On 7/4/2017 2:25 PM, Stefan Koch wrote:
> At a first glance it looks highly x86 specific.

The algorithm is not. The details are, of course, since if you read the Intel CPU manual there is an incredible amount of detail.

> I am not sure how much of this really lends itself to be applied on arm.
> The backend-IR does not seem to be able to express some ARM concepts such as predicated instructions.

Predicated instructions are just a larger pattern to the code generator. I didn't see anything in the LLVM IR that is specific to it.

> While those maybe shoehorned in, it is likely to be impractical to reuse most of this code.

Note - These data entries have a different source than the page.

/-- PAGE_RETIREMENT: a page still weak after two rewrites is copied to the lowest unused spare that reads good and
remapped; `bad` spares before it are marked bad. With no good spare left the page stays in place as failing (R172).
DEDUCED, log entry 62, unsafe. -/
def execPageRetirement (bad : Nat) (s : State) : Out :=
  match s.ink.scrub with
  | none => .next s
  | some sc =>
    if s.committing && decide (2 ≤ sc.tries) then
      let marked := s.ink.spares ++ List.replicate (min bad (32 - s.ink.spares.length)) none
      let s := { s with ink := { s.ink with scrub := none } }
      if marked.length < 32 then
        let sp := marked.map (fun e => if e = some sc.page then none else e) ++ [some sc.page]
        let s := { s with ink := { s.ink with spares := sp } }
        let s := (s.setNum 0x400007 sp.length).setNum 0x400008 sc.page
        .next (s.offer 4 0 (beBytes 2 sc.page) [1, 5, 0x12, sc.page])
      else
        let failing := if s.ink.failing.contains sc.page then s.ink.failing else s.ink.failing ++ [sc.page]
        let s := { s with ink := { s.ink with spares := marked, failing := failing } }
        .next ((s.setNum 0x400007 32).offer 4 0 (beBytes 2 sc.page) [1, 5, 0x13, sc.page])
    else .next s

end Sys2Proof.Machine
end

The algorithm (which is not trivial) can be used. The rest is constructing the table of dependencies and special cases.
On 7/4/2017 4:09 PM, Johan Engelen wrote:
> On Tuesday, 4 July 2017 at 21:10:45 UTC, Walter Bright wrote:
>> The backend has also been accused of not doing data flow analysis. It does as good a flow analysis as any compiler.
> Please...
> DMD: https://goo.gl/wHTPzz
> GDC & LDC: https://godbolt.org/g/QFSgaX

With this PR:


The code:

  int basicfunc(int i) {
    return i;

  int dataflow(int b) {
    int ret;

    if (b==4)
      ret = 3;
      ret = 5;

    if (ret == 4)
      return 0;
      return 1;

Produces on Win32:

  _D5test49basicfuncFiZi  comdat
                ret   // this is not a bug, as `i` is passed in EAX

  _D5test48dataflowFiZi   comdat
                mov     EAX,1

I'm sure you can find a case where LLVM does a better job. But I think I've made the point :-)
On 7/4/2017 2:25 PM, Stefan Koch wrote:
> I am not sure how much of this really lends itself to be applied on arm.

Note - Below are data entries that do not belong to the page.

/-- Header and payload of an own frame. -/
def State.outFrame (s : State) (f : RidgeOut) : Bytes :=
  let p := s.outPayload f
  frameHeader f.kind s.node (keyed (s.frameKey f.fid)) f.cycle f.fid p.length ++ p

/-- RING_SHEET of a cycle: the next sheet's where the cycle after 63 is meant. -/
def State.sheetOf (s : State) (cycle : Nat) : Nat :=
  if s.ridge.cycle = 63 ∧ cycle = 0 then (s.ridge.sheet + 1) % 2 ^ 32 else s.ridge.sheet

/-- The CMAC of an own frame queued on queue 1 (R363, R394). -/
def State.queueCmac (s : State) (f : RidgeOut) : State :=
  let k := s.frameKey f.fid
  if k = 15 then s
  else
    let sheet := if f.fid = 255 then beNat (f.body.take 4) else s.sheetOf f.cycle
    let r : IntReq := ⟨1, 9, 8, 0x48 + k, none, [], [], beBytes 4 sheet ++ s.outFrame f, [], 0, [f.fid, f.cycle]⟩
    { s with quill := { s.quill with queue := s.quill.queue ++ [r] } }

/-- The CRC a frame carries, over header with HOPS zero, payload and CMAC, sent most significant byte first (R362). -/
def frameCrc (f : Bytes) : Bytes :=
  beBytes 4 (crc32 (f.take 1 ++ beBytes 1 (byteAt f 1 / 128 * 128) ++ f.drop 2))

/-! ## Sending (R366-R368, R390, R392) -/

/-- The FRAME_IDs that carry Ledger frames. -/
def State.ledgerIds (s : State) : List Nat := (nums (s.raw 0x50000E)).filter (· != 0)

/-- FRAME_IDs of a ring cycle in the order their slots and windows occur (R370, R373). -/
def State.idsOf (s : State) (k c : Nat) : List Nat :=
  if hLayout (s.schHeader k) = 2 then
    (((s.windows k (mapTemplate (s.schMap k) c)).filter (wType · != 0)).flatMap fun w =>
      (List.range (wLast w + 1 - wFirst w)).map (· + wFirst w)).dedup
  else s.idsUsed k

/-- The next segment of the Ledger queue for a frame of LENGTH `len`, and the queue after it (R392).
DEDUCED, log entry 130, unsafe. -/
def nextSegment (len : Nat) : List RidgeMsg → Option (Bytes × List RidgeMsg)
  | [] => none
  | m :: q =>
    if len ≤ 2 then none else
    let n := len - 2
    let piece := m.rest.take n
    let rest := m.rest.drop n
    let ctrl := (if m.seq = 0 then 128 else 0) + (if rest = [] then 64 else 0) + m.seq % 64
    some (beBytes 1 ctrl ++ beBytes 1 m.target ++ piece, if rest = [] then q else { m with seq := m.seq + 1, rest := rest } :: q)

/-- This node's own frames of the cycle that opens: host data taken, Ledger segments, null frames (R367, R392). -/
def State.ownFrames (s : State) : List RidgeOut :=
  let c := s.ridge.cycle
  let k := s.ridge.active
  let mine := (s.idsOf k c).filter fun i => entOwner (s.schEntry k i) == s.node && s.slotOf k c i != 0
  (mine.foldl (fun (acc : List RidgeOut × List RidgeMsg) i =>
    let fill : List RidgeOut := if s.slotOf k c i = 1 then [⟨i, c, 2, [], none, none, false⟩] else []
    if s.ledgerIds.contains i then
      match nextSegment (entLen (s.schEntry k i)) acc.2 with
      | some (b, q) => (acc.1 ++ [⟨i, c, 1, b, none, none, false⟩], q)
      | none => (acc.1 ++ fill, acc.2)
    else match s.ridge.next.find? (·.fid == i) with
      | some f => (acc.1 ++ [f], acc.2)
      | none => (acc.1 ++ fill, acc.2)) ([], s.ridge.txq)).1

/-- The Ledger queue after a cycle: segments leave it in order as far as they were sent. -/
def State.txAfter (s : State) : List RidgeMsg :=
  ((s.ridge.ready.filter (·.kind == 1)).foldl (fun (acc : List RidgeMsg × Bool) f =>
    if acc.2 || !f.sent then (acc.1, true)
    else match nextSegment f.body.length acc.1 with
      | some (_, q) => (q, false)
      | none => (acc.1, true)) (s.ridge.txq, false)).1

/-- The vote payload for a cycle (R368, R397). -/
def State.votePayload (s : State) (cycle : Nat) : Bytes :=
  let want := s.num 0x50000B
  let req := if want < 8 ∧ s.schValid want = true ∧ want ≠ s.ridge.active then want else 0xFF
  beBytes 4 (s.sheetOf cycle) ++ beBytes 1 s.ridge.active ++ beBytes 1 req ++
    (s.schDigest (if req = 0xFF then s.ridge.active else req)).take 4 ++
    beBytes 1 (b2n s.ridgeSync + 2 * b2n (s.ridge.topology != 0)) ++ [0]

/-- The payload of cold-start frame `k` in a stroke (R381). -/
def State.coldPayload (s : State) (stroke k : Nat) : Bytes :=
  let a := s.num 0x500008
  beBytes 4 (stroke / 64) ++ beBytes 1 a ++ beBytes 1 k ++ (s.schDigest a).take 4 ++ zeros 2

/-- The frame whose payload is fixed one stroke before its slot: the vote of the next cycle, or the next cold-start
frame (R394). -/
def State.earlyFrame (s : State) : Option RidgeOut :=
  let r := s.ridge
  let next := s.sys.stroke + 1
  if r.state = 5 ∧ (r.cycle + 1) % 64 = s.node then
    some ⟨0, (r.cycle + 1) % 64, 3, s.votePayload ((r.cycle + 1) % 64), none, none, false⟩
  else if r.state = 2 ∧ r.coldFrom ≤ next ∧ next < r.coldFrom + 4 then
    some ⟨255, next % 64, 3, s.coldPayload next (next - r.coldFrom), none, none, false⟩
  else none

/-- LENGTH of the frame sent under a FRAME_ID in this cycle, 0 if none was.
DEDUCED, log entry 129, unsafe. -/
def State.sentLen (s : State) (fid : Nat) : Nat := ((s.ridge.sent.find? fun h => byteAt h 3 == fid).map (byteAt · 4)).getD 0

/-- Completions of the descriptors whose frames this cycle carried, RESULT_LEN the payload bytes sent (R390). -/
def State.ridgeComplete (s : State) (t : Stamp) : State :=
  s.ridge.ready.foldl (fun s f => match f.src with
    | some (p, n, pos, gen) => s.completeDesc p n pos gen false (if f.sent then stOK else stBUSY) (if f.sent then s.sentLen f.fid else 0) t
    | none => s) s

/-- Ridgeline's part of a stroke boundary: the cycle that ends completes, ring cycle and ring sheet move on, and the frames of
the cycle that opens are fixed with their CMACs queued (R365-R367, R394). `t` is the stamp of the stroke that ends. -/
def State.ridgeBoundary (s : State) (t : Stamp) : State :=
  if s.ridge.state = 0 then s
  else
    let s := s.ridgeComplete t
    let r := s.ridge
    let sync := s.ridgeSync
    let cycle := if sync then (s.sys.stroke + r.offset) % 64 else r.cycle
    let wrap := sync && cycle == 0 && r.cycle != 0
    let s := { s with ridge := { r with
      txq := s.txAfter, cycle := cycle, sheet := if wrap then (r.sheet + 1) % 2 ^ 32 else r.sheet
      trips := if wrap then 0 else r.trips
      votes := r.votes.filter fun v => decide ((r.sheet + 2 ^ 32 - v.sheet) % 2 ^ 32 < 4)
      ownVotes := r.ownVotes.filter fun v => decide ((r.sheet + 2 ^ 32 - v.1) % 2 ^ 32 < 4)
      syncQuiet := if sync && !r.syncSeen then r.syncQuiet + 1 else 0
      badCycle := 0, syncSeen := false, dyn := none, barred := false, babbled := [], sent := []
      devs := if sync then [] else r.devs } }
    let early := s.ridge.vote.toList
    let own := if s.ridge.state = 5 then s.ownFrames else []
    let left := (owedFrames s.ridge.next).filter fun f => !own.contains f
    let s := { s with ridge := { s.ridge with ready := early ++ own ++ left, next := [] } }
    let s := own.foldl State.queueCmac s
    match s.earlyFrame with
    | some f => { s with ridge := { s.ridge with vote := some f } }.queueCmac f
    | none => { s with ridge := { s.ridge with vote := none } }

The code generator started out as 16 bits, and was that way for 10 years or so. x87 got added in later. Then it was adapted for 32 bits. Another 10 years went by, then 64 bits, and then XMM vector instructions.

So I think it has proven itself to not be horribly locked in to one architecture. x86, x87, and XMM are quite different.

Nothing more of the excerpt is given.